- Instructions for the task -
Take the entries below and print, exactly, the stretch from the line containing "R443, R476). -/" through the line containing "((s.part p).holdsJob = true", both included.

___ Source information

-- ==== Sys2Proof/Machine/Dispatch.lean ====
section
/-! DEFINITION. One arm per command: each calls the meaning of its row. -/

namespace Sys2Proof.Machine
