/-- O45. A command runs at its turn, behind what must complete first; a failed common check refuses it without effect (R12, R319, R320, R325, R326, R327, R328, R330, R473). -/
def Obligations.CommandCourse : Prop :=
  (∀ (s : State) (q op : Nat) (i : Instr), (op, i) ∈ ([
      (0x0101, .deviceIdentify q), (0x0102, .sessionOpen q), (0x0103, .sessionResume q), (0x0104, .queueCreate q),
      (0x0105, .queueDestroy q), (0x0106, .queueRestart q), (0x0107, .queueFence q), (0x0108, .deviceArbiterConfigure q),
      (0x0201, .partitionConfigure q), (0x0202, .partitionEnable q), (0x0203, .partitionDisable q),
      (0x0204, .partitionReset q), (0x0205, .partitionPolicySet q), (0x0206, .partitionDst q), (0x0301, .programLoad q),
      (0x0302, .programUnload q), (0x0402, .modelUnstage q), (0x0403, .modelEvict q), (0x0404, .modelList q),
      (0x0501, .jobSubmit q), (0x0502, .jobPreempt q), (0x0503, .jobAbort q), (0x0601, .regionDefine q),
      (0x0602, .regionRelease q), (0x0603, .regionReseed q), (0x0604, .memFill q), (0x0605, .memCopy q),
      (0x0606, .memBankStats q), (0x0607, .memDdr5Stats q), (0x0608, .memCacheStats q), (0x0609, .memHostRegister q),
      (0x060A, .windowOpen q), (0x060B, .windowClose q), (0x060C, .fabricSetId q), (0x060D, .fabricRoute q),
      (0x060E, .fabricRetrain q), (0x060F, .fabricPortStats q), (0x0610, .kvPoolConfigure q), (0x0611, .kvSeqOpen q),
      (0x0612, .kvSeqExtend q), (0x0613, .kvSeqFork q), (0x0614, .kvSeqTruncate q), (0x0615, .kvSeqClose q),
      (0x0616, .kvSeqSwapOut q), (0x0617, .kvDomainCreate q), (0x0618, .kvDomainDestroy q), (0x0619, .kvStats q),
      (0x0702, .sensorCalibrate q), (0x0703, .sensorParseTable q), (0x0704, .sensorTrigger q), (0x0705, .sensorEthSend q),
      (0x0706, .sensorStats q), (0x0707, .groupConfigure q), (0x0708, .groupStart q), (0x0709, .groupStop q),
      (0x0801, .worldConfigure q), (0x0802, .worldEdit q), (0x0803, .worldPublish q), (0x0804, .worldLoad q),
      (0x0805, .worldUnload q), (0x0806, .planMachine q), (0x0807, .planLattice q), (0x0808, .planQueryWindow q),
      (0x0809, .planStats q), (0x0901, .loopConfigure q), (0x0902, .loopProgram q), (0x0903, .loopCoeffs q),
      (0x0904, .loopStart q), (0x0905, .loopStop q), (0x0906, .loopClear q), (0x0907, .loopWindowOpen q),
      (0x0908, .loopWindowClose q), (0x0909, .loopSafeRelease q), (0x090A, .loopStats q), (0x0A01, .powerCapSet q),
      (0x0A02, .powerBudgetSet q), (0x0A03, .powerPaceFollow q), (0x0A04, .powerRead q), (0x0B02, .storeSlotErase q),
      (0x0B03, .storeSlotList q), (0x0B04, .storeObjPut q), (0x0B05, .storeObjGet q), (0x0B06, .storeObjDelete q),
      (0x0B07, .storeDefaultsSet q), (0x0B08, .storeStats q), (0x0C01, .secAttest q), (0x0C02, .secUpdate q),
      (0x0C04, .secKeyRevoke q), (0x0C06, .secRotate q), (0x0D01, .logRead q), (0x0D02, .logStats q)] : List (Nat × Instr)) →
    (s.turn q = none → exec i s = .next s) ∧
    (∀ c, s.turn q = some c → c.entry.opcode = op →
      (c.ready = false → exec i s = .next s) ∧
      (∀ code, c.ready = true → s.common q c.entry c.block = some code → exec i s = .next (s.refuse q c.no code)))) ∧
  (∀ (s : State) (q n code : Nat),
    let t := s.setQueue q { s.queue q with cmds := (s.queue q).cmds.map fun c =>
      if c.no = n then { c with phase := .done, status := stRefused, reason := code, result := 0, aux := 0, time := s.now } else c }
    s.refuse q n code = if s.host.session = none then t.recWrite (.held q n) else t) ∧
  (∀ (s : State) (q : Nat) (c : Cmd), s.turn q = some c → c ∈ (s.queue q).cmds ∧ c.phase = .waiting ∧ (s.queue q).live = true ∧
    (∀ t n, c.fence = some (t, n) → ∀ x ∈ (s.queue t).cmds, x.no < n → x.phase = .done) ∧
    ((s.queue q).cont = false → ∀ x ∈ ((s.queue q).cmds.filter fun d => !d.held).takeWhile (fun d => d.phase != .waiting),
      x.phase = .done ∧ x.status ≤ 1)) ∧
  (∀ (s : State) (q : Nat) (e : Entry) (b : Option (List Byte)) (k : CmdSpec), cmdSpec e.opcode = some k →
    (q = 0 → s.host.session = none → 0x0103 < k.op → s.common q e b = some rcNoSession) ∧
    (q ≠ 0 → k.col = .admin → s.common q e b = some rcAdminOnly) ∧
    (q ≠ 0 → k.col = .bound → s.bound q e.partition = false → s.common q e b = some rcNotBound) ∧
    (s.host.session.isSome = true → q = 0 → entryBad k e b = true → s.common q e b = some rcEntryMalformed))

/-- O46. Device, session and queue commands that pass the common checks answer as laid down (R239, R323, R324, R326, R328, R330). -/
def Obligations.SessionCommands : Prop :=
  ∀ (s : State) (q : Nat) (c : Cmd), s.turn q = some c → c.ready = true → s.common q c.entry c.block = none →
    let ok := fun (t : State) (r : Nat) => (Host.Outcome.next ((t.accept c).finishOk q c.no r) : Res)
    let no := fun (code : Nat) => (Host.Outcome.next (s.refuse q c.no code) : Res)
    let op := c.entry.opcode
    let b := c.blk
    (op = 0x0101 → exec (.deviceIdentify q) s = .next (((({ s with clk.free := s.clk.free + 64 } : State).accept c).hostWrite c.entry.dataAddr
      (openBytes s.clk.free 64)).finishOk q c.no 0)) ∧
    (op = 0x0102 → s.host.session.isSome = true → exec (.sessionOpen q) s = no rcSession) ∧
    (op = 0x0102 → s.host.session = none → s.host.detached.isSome = true → u8 c.inl 0 ≠ 1 → exec (.sessionOpen q) s = no rcSession) ∧
    (op = 0x0102 → s.host.session = none → (s.host.detached = none ∨ u8 c.inl 0 = 1) → exec (.sessionOpen q) s =
      let u := if s.host.detached.isSome then s.discard else s
      let id := (Config.freeWord u.clk.free).toNat
      ok { u with clk.free := u.clk.free + 1, host.session := some id, host.detached := none, host.swapPaused := false } id) ∧
    (op = 0x0103 → s.host.session = none → s.host.detached = some (u64 c.inl 0) →
      let s1 : State := { s with
        host.queues := s.host.queues.map (restartQueue b), host.session := s.host.detached, host.detached := none, host.swapPaused := false }
      let r := (List.range 64).foldl (fun (a : Nat × State) k =>
        let (n, u) := State.postHeld (a.2.queue k).cmds.length a.2 k
        (a.1 + n, u)) (0, s1)
      exec (.sessionResume q) s = ok r.2 r.1 ∧
      r.2.host.session = some (u64 c.inl 0) ∧ r.2.host.detached = none ∧ r.2.host.swapPaused = false) ∧
    (op = 0x0104 → 1 ≤ u8 b 0 → u8 b 0 ≤ 63 → u8 b 1 ≤ 1 → u8 b 2 ≤ 63 → u8 b 3 = 0 → allZero b 0x18 8 = true →
      2 ≤ u16 b 4 → u16 b 4 ≤ 4096 → 2 ≤ u16 b 6 → u16 b 6 ≤ 4096 → u64 b 8 % 4096 = 0 → u64 b 0x10 % 4096 = 0 →
      ((s.queue (u8 b 0)).live = true → exec (.queueCreate q) s = no rcQueueBusy) ∧
      ((s.queue (u8 b 0)).live = false → exec (.queueCreate q) s = ok (s.setQueue (u8 b 0)
        { live := true, cont := u8 b 1 == 1, vector := u8 b 2, sqSize := u16 b 4, cqSize := u16 b 6, sqBase := u64 b 8, cqBase := u64 b 0x10,
          fetched := (s.queue (u8 b 0)).fetched }) 0)) ∧
    (op = 0x0105 → let n := u8 c.inl 0
      n ≠ 0 → (s.queue n).live = true → (s.queue n).cmds = [] → s.boundByEnabled n = false →
      exec (.queueDestroy q) s = ok (s.setQueue n { fetched := (s.queue n).fetched }) 0) ∧
    (op = 0x0106 → let n := u8 c.inl 0
      n ≠ 0 → (s.queue n).live = true → (s.queue n).stopped = true →
      exec (.queueRestart q) s = ok (s.setQueue n { s.queue n with stopped := false }) (s.queue n).sqHead) ∧
    (op = 0x0107 → (s.queue (u8 c.inl 0)).live = true → exec (.queueFence q) s = ok s 0) ∧
    (op = 0x0108 → let ty := u8 c.inl 0
      let k := u16 c.inl 2
      let w := u32 c.inl 4
      arbWordBad ty w = false → k < arbInstances ty → k ≠ 0xFFFF →
      exec (.deviceArbiterConfigure q) s = ok (s.setArb ty k ((s.arb ty k).configure ty w)) 0) ∧
    (op = 0x0108 → let ty := u8 c.inl 0
      let w := u32 c.inl 4
      arbWordBad ty w = false → u16 c.inl 2 = 0xFFFF → exec (.deviceArbiterConfigure q) s =
        ok ((List.range (arbInstances ty)).foldl (fun (t : State) k => t.setArb ty k ((t.arb ty k).configure ty w)) s) 0)

/-- O47. Partition commands that pass the common checks answer as laid down (R221, R222, R233, R332, R441, R443, R476). -/
def Obligations.PartitionCommands : Prop :=
  ∀ (s : State) (q : Nat) (c : Cmd), s.turn q = some c → c.ready = true → s.common q c.entry c.block = none →
    let ok := fun (t : State) (r : Nat) => (Host.Outcome.next ((t.accept c).finishOk q c.no r) : Res)
    let no := fun (code : Nat) => (Host.Outcome.next (s.refuse q c.no code) : Res)
    let op := c.entry.opcode
    let b := c.blk
    let p := u8 c.inl 0
    (op = 0x0201 → partBad b = false → (partRecord b).zeroQuota = false →
      ((s.part (u8 b 0)).state = .enabled → exec (.partitionConfigure q) s = no rcPartitionBusy) ∧
      ((s.part (u8 b 0)).state ≠ .enabled → exec (.partitionConfigure q) s = ok ((s.modPart (u8 b 0) fun x =>
        { (if x.cfg.poolDiffers (partRecord b) then x.releasePool else x) with
            cfg := partRecord b, state := .disabled, policy := 0xF4, low := .a2 }).keyPair (u8 b 0)) 0)) ∧
    (op = 0x0202 → (∀ code, s.enableCheck (s.bindSpares p) p = some code → exec (.partitionEnable q) s = no code) ∧
      (s.enableCheck (s.bindSpares p) p = none →
        let u := (((s.bindSpares p).retainBanks p false).bindSequencer p).recheck p
        exec (.partitionEnable q) s = ok (u.modPart p fun x => { x with state := .enabled, low := .a0 }) ((u.part p).sequencer.getD 0))) ∧
    (op = 0x0203 → (s.part p).state = .enabled →
      ((s.part p).holdsJob = true → exec (.partitionDisable q) s = no rcPartitionBusy) ∧
      ((s.part p).holdsJob = false → exec (.partitionDisable q) s = ok (s.enterA2 p) 0)) ∧
    (op = 0x0203 → (s.part p).state = .disabled → exec (.partitionDisable q) s =
      .next ((s.accept c).finish q c.no stOkEmpty 0 0 0)) ∧
    (op = 0x0204 → exec (.partitionReset q) s = ok (s.resetPartition p) 0) ∧
    (op = 0x0205 → (u8 c.inl 1 % 4 = 3 → exec (.partitionPolicySet q) s = no rcPartitionMalformed) ∧
      (u8 c.inl 1 % 4 ≠ 3 → exec (.partitionPolicySet q) s = ok (s.modPart p fun x => { x with policy := u8 c.inl 1 }) 0)) ∧
    (op = 0x0206 → exec (.partitionDst q) s = .next (((s.accept c).hostWrite c.entry.dataAddr (s.dst p)).finishOk q c.no 0))

/-- O48. Program, model and job commands that pass the common checks answer as laid down (R86, R115, R165, R166, R168, R178, R210, R211, R225, R330, R331). -/
def Obligations.ProgramJobCommands : Prop :=
  ∀ (s : State) (q : Nat) (c : Cmd), s.turn q = some c → c.ready = true → s.common q c.entry c.block = none →
    let ok := fun (t : State) (r : Nat) => (Host.Outcome.next ((t.accept c).finishOk q c.no r) : Res)
    let runs := fun (t : State) => (Host.Outcome.next ((t.accept c).modCmd q c.no fun x =>
      if x.phase = .waiting then { x with phase := .running } else x) : Res)
    let no := fun (code : Nat) => (Host.Outcome.next (s.refuse q c.no code) : Res)
    let op := c.entry.opcode
    let p := u8 c.inl 0
    let k := u8 c.inl 1
    let n := u16 c.inl 2
    (op = 0x0301 → (s.ctx p k).image = none → s.slotCheck n 0 p = none → s.mediaBad n = true →
      exec (.programLoad q) s = .next ((s.mediaDone n).finish q c.no stMediaError 0 0 0)) ∧
    (op = 0x0301 → (s.ctx p k).image = none → s.slotCheck n 0 p = none → s.mediaBad n = false →
      let d := (s.slot n).data
      let sig := s.lan.sigCheck d 0 p
      (∀ code, sig = some code → exec (.programLoad q) s = .next ((s.logSignature code 0 n p).refuse q c.no code)) ∧
      (∀ code, sig = none → imageCheck d = some code → exec (.programLoad q) s = no code) ∧
      (sig = none → imageCheck d = none → (∀ code, s.loadFit p k (buildImage n d) (imageWindows d) = some code → exec (.programLoad q) s = no code) ∧
        (s.loadFit p k (buildImage n d) (imageWindows d) = none →
          let t := s.install p k n d
          exec (.programLoad q) s = ok (t.measureSlot 0x0301 n (digest (s.slot n).body)) (((t.ctx p k).image.map (·.dataBase)).getD 0)))) ∧
    (op = 0x0302 → ∀ im, (s.ctx p k).image = some im → (s.ctx p k).holdsJob = false → exec (.programUnload q) s =
      ok ((s.unloadImage p k).measureSlot 0x0302 im.slot (digest (s.slot im.slot).body)) 0) ∧
    (op = 0x0401 → s.slotCheck n 1 p = none → s.mediaBad n = false →
      let x := s.slot n
      let sig := s.lan.sigCheck x.data 1 p
      let bad := fun (code : Nat) => (Host.Outcome.next ((s.logSignature code 1 n p).refuse q c.no code) : Res)
      let id := digest16 x.body
      let staged := fun (direct : Bool) => (s.measureSlot 0x0401 n (digest x.body)).putModel p
        { used := true, id := id, slot := n, nandDirect := direct, bytes := x.body.length, ready := direct }
      (∀ code, sig = some code → (u8 c.inl 4 = 1 → exec (.modelStageNandDirect q) s = bad code) ∧
        (u8 c.inl 4 ≠ 1 → exec (.modelStageDdr5 q) s = bad code)) ∧
      (sig = none → u8 c.inl 4 = 1 → (s.part p).stageCheck id x.body.length 1 = none → exec (.modelStageNandDirect q) s = ok (staged true) 0) ∧
      (sig = none → u8 c.inl 4 ≠ 1 → (s.part p).stageCheck id x.body.length 0 = none → exec (.modelStageDdr5 q) s = runs (staged false))) ∧
    (op = 0x0402 → ∀ m, (s.part p).models.find (slice c.inl 16 16) = some m → (s.part p).modelBusy m = false →
      let slot := (Map.get {} (s.part p).models.staged m).slot
      exec (.modelUnstage q) s = ok ((s.modPart p fun x => { x with models := { x.models with
        staged := Map.erase x.models.staged m, cache := x.models.cache.filter fun e => e.model != m } }).measureSlot 0x0402 slot
          (digest (s.slot slot).body)) 0) ∧
    (op = 0x0403 → (slice c.inl 16 16).all (· == 0xFF) = false → ∀ m, (s.part p).models.find (slice c.inl 16 16) = some m →
      exec (.modelEvict q) s = ok (s.modPart p fun x => { x with models := { x.models with
        cache := x.models.cache.filter fun e => e.model != m } }) 0) ∧
    (op = 0x0404 → exec (.modelList q) s =
      .next (((s.accept c).hostWrite c.entry.dataAddr (s.part p).models.record64).finishOk q c.no 0)) ∧
    (op = 0x0501 → let x := s.ctx (u8 c.blk 0) (u8 c.blk 1)
      x.refuse = 0 → (x.image = none → exec (.jobSubmit q) s = no rcNoImage) ∧
      (∀ im, x.image = some im → (u64 c.blk 8 = 0 ∨ c.table.isSome = true) →
        let lt := c.table.getD []
        (∀ code, s.submitCheck (u8 c.blk 0) im c.blk lt = some code → exec (.jobSubmit q) s = no code) ∧
        (s.submitCheck (u8 c.blk 0) im c.blk lt = none →
          (u64 c.blk 8 ≠ 0 → u32 lt 0 = 0 → exec (.jobSubmit q) s = .next ((s.accept c).finish q c.no stOkEmpty 0 0 0)) ∧
          ((u64 c.blk 8 = 0 ∨ u32 lt 0 ≠ 0) → exec (.jobSubmit q) s = runs (s.modCtx (u8 c.blk 0) (u8 c.blk 1) fun y =>
            { y with waiting := y.waiting ++ [jobOf q c lt] }))))) ∧
    (op = 0x0502 → (s.part p).cfg.reserved = false → (s.ctx p k).resident = true → exec (.jobPreempt q) s =
      runs ((s.preempt p).modCmd q c.no fun x => { x with await := some (p, k) })) ∧
    (op = 0x0503 → (s.ctx p k).job.isSome = true → exec (.jobAbort q) s = ok (s.endJob p k stAborted) 0)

______

- Response area -
/-- O47. Partition commands that pass the common checks answer as laid down (R221, R222, R233, R332, R441, R443, R476). -/
def Obligations.PartitionCommands : Prop :=
  ∀ (s : State) (q : Nat) (c : Cmd), s.turn q = some c → c.ready = true → s.common q c.entry c.block = none →
    let ok := fun (t : State) (r : Nat) => (Host.Outcome.next ((t.accept c).finishOk q c.no r) : Res)
    let no := fun (code : Nat) => (Host.Outcome.next (s.refuse q c.no code) : Res)
    let op := c.entry.opcode
    let b := c.blk
    let p := u8 c.inl 0
    (op = 0x0201 → partBad b = false → (partRecord b).zeroQuota = false →
      ((s.part (u8 b 0)).state = .enabled → exec (.partitionConfigure q) s = no rcPartitionBusy) ∧
      ((s.part (u8 b 0)).state ≠ .enabled → exec (.partitionConfigure q) s = ok ((s.modPart (u8 b 0) fun x =>
        { (if x.cfg.poolDiffers (partRecord b) then x.releasePool else x) with
            cfg := partRecord b, state := .disabled, policy := 0xF4, low := .a2 }).keyPair (u8 b 0)) 0)) ∧
    (op = 0x0202 → (∀ code, s.enableCheck (s.bindSpares p) p = some code → exec (.partitionEnable q) s = no code) ∧
      (s.enableCheck (s.bindSpares p) p = none →
        let u := (((s.bindSpares p).retainBanks p false).bindSequencer p).recheck p
        exec (.partitionEnable q) s = ok (u.modPart p fun x => { x with state := .enabled, low := .a0 }) ((u.part p).sequencer.getD 0))) ∧
    (op = 0x0203 → (s.part p).state = .enabled →
      ((s.part p).holdsJob = true → exec (.partitionDisable q) s = no rcPartitionBusy) ∧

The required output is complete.